Sharon and her parents

Other folks have told me about the challenges they went through caring for their aging parents until the end. Everyone faces their eminent demise in their own way. Some are grateful for a life well lived. Some are content with their contributions to society. Others are happy with their children and grandchildren. Others wonder if they’ve prayed enough of late to get them reserved seats beyond the pearly gates.

I’m still pondering my legacy. I hope it’s seen in a life well lived. The solid companionship of a wonderful woman and offspring that warm my heart by their very presence.

It certainly won’t be an accumulation of material goods, second homes, or trips traveled. I hope it’s seen in the accomplishments of my children, the growing success of my grandchildren and a couple of books and plays thrown in for good measure.

If leading by example has any value I’d like to believe I paved a way that my kids and grandkids might want to emulate. As for me, the words I don’t ever want to utter are: woulda, coulda, shoulda.

Tuesday, June 12, 2018

Fortress Singapore

I found it interesting that the President decided to use Singapore as his meeting place with the dictator from North Korea. Singapore is a fascinating country in that it chose, a long time ago, to follows its own path into the Twenty-First century.

Its strict laws have been criticized by Westerners as barbaric and cruel by our standards. Nevertheless, their adherence to conformity hasn’t diminished their success in the marketplace; regionally or worldwide. I found Singapore to be at once modern and ancient, congested and clean. It felt extremely safe for a large metropolitan area.

We traveled to Singapore as part of an Asian trip when Sharon was President of her local Rotary club in Apple Valley. After Singapore, we traveled through Bali, Thailand and Hong Kong. Without a doubt, Singapore was the highlight of our trip.

Long before that trip, there was a special place for Singapore harbored in my imagination. That fascination with the Island State had been fueled years earlier while I was still in high school. Two books by one of my favorite English authors, Alistair MacLean, began this life-long interest with World War Two; especially the early stages of Japanese conquest of the Far East.

Alistair MacLean’s first novel was entitled ‘H.M.S. Ulysses.’ It was based on the infamous Murmansk run. A dangerous convoy trip from America and England to send supplies to Russia. One of the most lethal convoys was the Murmansk Run across the North Atlantic and from Iceland to the Russian ports of Murmansk, Archangel, and Kola Inlet. It involved more hazards than in any other kind of naval duty. In addition, prior to the spring of 1943, when an effective Allied antisubmarine offensive got underway, ships and men making the so-called “Murmansk Run” had about a one in three chance of returning alive.

The icy waters of the North Atlantic and hunter-killer U-boats meant certain death to any crewman unlucky enough to have his ship torpedoed during the trip.

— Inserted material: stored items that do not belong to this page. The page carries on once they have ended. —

-- ==== Sys2Proof/Machine/State.lean ====
section
/-! DEFINITION. The state of the machine (10_state.md), as plain data, the reasons a step can stop, and the state at
power-on. -/

namespace Sys2Proof.Machine

/-- Backing storage: (address, byte) cells, addresses strictly rising, no cell equal to what an unlisted address reads
as (`Memory.unlisted`, in Machine/Memory.lean). -/
abbrev Memory := List Host.Cell

/-- The execution state, `EXEC` (10_state.md R26). -/
inductive ExecState where
  | running
  | halted
  deriving DecidableEq, Repr

/-- `VMODE` (10_state.md R34). -/
inductive VideoMode where
  | oamScan
  | drawing
  | hblank
  | vblank
  deriving DecidableEq, Repr

/-- The video timing state (10_state.md R34): `VMODE`, `LINE` and `VACC`, the last in clock periods. -/
structure Video where
  mode : VideoMode
  line : Nat
  acc : Nat
  deriving DecidableEq, Repr

/-- The framebuffer `FB` (10_state.md R34, 60_exceptions.md R284), held as the number of the PIXEL draw its pixels
come from: pixel `i` is the free value `Config.pixel draw i` (log 5). -/
structure Framebuffer where
  draw : Nat
  deriving DecidableEq, Repr

/-- The recorded value of a decode failure (60_exceptions.md R270): the space, the offending byte, the full register
state with PC after the offending byte, EXEC, and the latch value the decode consumed. -/
structure FaultInfo where
  space : Space
  byte : Byte
  a : Byte
  f : Byte
  b : Byte
  c : Byte
  d : Byte
  e : Byte
  h : Byte
  l : Byte
  sp : Word
  pc : Word
  execState : ExecState
  latch : Bool
  deriving DecidableEq, Repr

/-- Why the machine stops. -/
inductive Fault where
  /-- Raised by `step` in a state whose `FAULT` is set: no step is taken there (10_state.md R29, 60_exceptions.md
  R270). Safe: it stops where the hardware has stopped. -/
  | decodeFailure (info : FaultInfo)
  deriving DecidableEq, Repr

/-- Why the model has no answer. -/
inductive Refusal where
  /-- Raised by `exec` for an instruction without a meaning; no arm uses it now. Safe. -/
  | notModelled (mnemonic : String)
  deriving DecidableEq, Repr

/-- Everything the spec gives the machine (10_state.md R20–R34), the parameters it was built with (00_scope.md R11)
and the count the last step returned. -/
structure State where
  /-- Accumulator (R20). -/
  a : Byte
  /-- Flag register: Z bit 7, N bit 6, H bit 5, C bit 4, low nibble 0 (R22, R23). -/
  f : Byte
  b : Byte
  c : Byte
  d : Byte
  e : Byte
  h : Byte
  l : Byte
  /-- Stack pointer (R20). -/
  sp : Word
  /-- Program counter (R20). -/
  pc : Word
  /-- `EXEC` (R26). -/
  execState : ExecState
  /-- `IME` (R27), read by nothing. -/
  ime : Bool
  /-- `CB_LATCH` (R28). -/
  cbLatch : Bool
  /-- `FAULT` (R29). -/
  fault : Option FaultInfo
  /-- `OVERLAY_MAPPED` (R30). -/
  overlayMapped : Bool
  /-- `VRAM`, `WRAM` and `HRAM` (R32, R33): each byte under the first address that reaches it. -/
  mem : Memory
  /-- `VMODE`, `LINE` and `VACC` (R34). -/
  video : Video
  /-- `FB` (R34). -/
  fb : Framebuffer
  /-- The count, in cycle-units, that the last engine step returned (40_engine.md R116); none where no step has
  returned one (log 6). -/
  units : Option Nat
  /-- The parameters (00_scope.md R11), which no step writes (R35). -/
  params : Params
  deriving DecidableEq, Repr

/-- Power-on (10_state.md R39, 70_reset_and_hazards.md R300), for every choice of the parameters and of the initial
RAM contents `INIT_VRAM`, `INIT_WRAM`, `INIT_HRAM`. -/
def State.powerOn (params : Params) (ram : Memory) : State where
  a := 0x00#8
  f := 0x00#8
  b := 0x00#8
  c := 0x00#8
  d := 0x00#8
  e := 0x00#8
  h := 0x00#8
  l := 0x00#8
  sp := 0xFFFE#16
  pc := 0x0000#16
  execState := .running
  ime := false
  cbLatch := false
  fault := none
  overlayMapped := true
  mem := ram
  video := { mode := .oamScan, line := 0, acc := 0 }
  fb := { draw := 0 }
  units := none
  params := params

/-- The machine right after reset: power-on with the default parameters and nothing listed in RAM (log 3, log 4). -/
def State.reset : State := State.powerOn Params.standard []

end Sys2Proof.Machine
end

Hence the great song by Woody Guthrie ‘The Rubin James.’

The second novel, which tied directly to the fall of Singapore, was entitled: ‘South by Java Head.’ Winston Churchill had called Singapore the “Gibraltar of the East.” An impregnable fortress at the heart of the British empire in the Far East.

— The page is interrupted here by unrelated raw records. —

-- ==== Sys2Proof/Machine/Rotate.lean ====
section
/-! DEFINITION. The accumulator rotates (44_rotate.md R190–R194). -/

namespace Sys2Proof.Machine

/-- An accumulator rotate: the result and the evicted bit as in the secondary space, N and H cleared, Z by `ROT_A_Z`
(R194). -/
def State.rotateA (s : State) (op : RotOp) : State :=
  let r := rotate op s.a s.flagC
  { s.setFlags (rotAZero s.params.rotAZ r.1) false false r.2 with a := r.1 }

/-! ## One meaning per instruction -/

/-- `RLCA` (R190). -/
def execRlca (s : State) : Host.Outcome State Fault Refusal := (s.rotateA .rlc).completes 4

/-- `RRCA` (R191). -/
def execRrca (s : State) : Host.Outcome State Fault Refusal := (s.rotateA .rrc).completes 4

/-- `RLA` (R192). -/
def execRla (s : State) : Host.Outcome State Fault Refusal := (s.rotateA .rl).completes 4

/-- `RRA` (R193). -/
def execRra (s : State) : Host.Outcome State Fault Refusal := (s.rotateA .rr).completes 4

end Sys2Proof.Machine
end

When the island fortress fell to Japanese forces on February 15th 1941, it marked the beginning of the end for the British Empire’s extended colonies. The ‘jewel in the crown of the British Empire’, India, gained independence in 1947. Other British holdings followed: Burma in 1948, Malaya in 1957, and Singapore soon after. And it all began with the fall of Singapore.

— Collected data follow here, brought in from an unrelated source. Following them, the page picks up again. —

/-- `BIT 6,D` (R249). -/
def execBit6D (s : State) : Host.Outcome State Fault Refusal := (s.bitR8 6 .d).completes 4

/-- `BIT 6,E` (R249). -/
def execBit6E (s : State) : Host.Outcome State Fault Refusal := (s.bitR8 6 .e).completes 4

/-- `BIT 6,H` (R249). -/
def execBit6H (s : State) : Host.Outcome State Fault Refusal := (s.bitR8 6 .h).completes 4

/-- `BIT 6,L` (R249). -/
def execBit6L (s : State) : Host.Outcome State Fault Refusal := (s.bitR8 6 .l).completes 4

/-- `BIT 6,(HL)` (R249). -/
def execBit6AtHl (s : State) : Host.Outcome State Fault Refusal := (s.bitR8 6 .atHl).completes 8

/-- `BIT 6,A` (R249). -/
def execBit6A (s : State) : Host.Outcome State Fault Refusal := (s.bitR8 6 .a).completes 4

/-- `BIT 7,B` (R249). -/
def execBit7B (s : State) : Host.Outcome State Fault Refusal := (s.bitR8 7 .b).completes 4

/-- `BIT 7,C` (R249). -/
def execBit7C (s : State) : Host.Outcome State Fault Refusal := (s.bitR8 7 .c).completes 4

/-- `BIT 7,D` (R249). -/
def execBit7D (s : State) : Host.Outcome State Fault Refusal := (s.bitR8 7 .d).completes 4

/-- `BIT 7,E` (R249). -/
def execBit7E (s : State) : Host.Outcome State Fault Refusal := (s.bitR8 7 .e).completes 4

/-- `BIT 7,H` (R249). -/
def execBit7H (s : State) : Host.Outcome State Fault Refusal := (s.bitR8 7 .h).completes 4

/-- `BIT 7,L` (R249). -/
def execBit7L (s : State) : Host.Outcome State Fault Refusal := (s.bitR8 7 .l).completes 4

/-- `BIT 7,(HL)` (R249). -/
def execBit7AtHl (s : State) : Host.Outcome State Fault Refusal := (s.bitR8 7 .atHl).completes 8

/-- `BIT 7,A` (R249). -/
def execBit7A (s : State) : Host.Outcome State Fault Refusal := (s.bitR8 7 .a).completes 4

/-- `RES 0,B` (R250). -/
def execRes0B (s : State) : Host.Outcome State Fault Refusal := (s.resR8 0 .b).completes 4

/-- `RES 0,C` (R250). -/
def execRes0C (s : State) : Host.Outcome State Fault Refusal := (s.resR8 0 .c).completes 4

/-- `RES 0,D` (R250). -/
def execRes0D (s : State) : Host.Outcome State Fault Refusal := (s.resR8 0 .d).completes 4

/-- `RES 0,E` (R250). -/
def execRes0E (s : State) : Host.Outcome State Fault Refusal := (s.resR8 0 .e).completes 4

/-- `RES 0,H` (R250). -/
def execRes0H (s : State) : Host.Outcome State Fault Refusal := (s.resR8 0 .h).completes 4

/-- `RES 0,L` (R250). -/
def execRes0L (s : State) : Host.Outcome State Fault Refusal := (s.resR8 0 .l).completes 4

/-- `RES 0,(HL)` (R250). -/
def execRes0AtHl (s : State) : Host.Outcome State Fault Refusal := (s.resR8 0 .atHl).completes 12

/-- `RES 0,A` (R250). -/
def execRes0A (s : State) : Host.Outcome State Fault Refusal := (s.resR8 0 .a).completes 4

I’ve already written a 30-page treatment for my own novel about the fall of Singapore. It’s entitled: ‘Siloso,’ named after the last British fortress on the Island to fall to the invading Japanese soldiers. Right now it patiently waits behind other treatments for plays, screenplays and novels each shuffling around in my brain, trying to grab my full attention and a place at the head of my ‘to do’ list.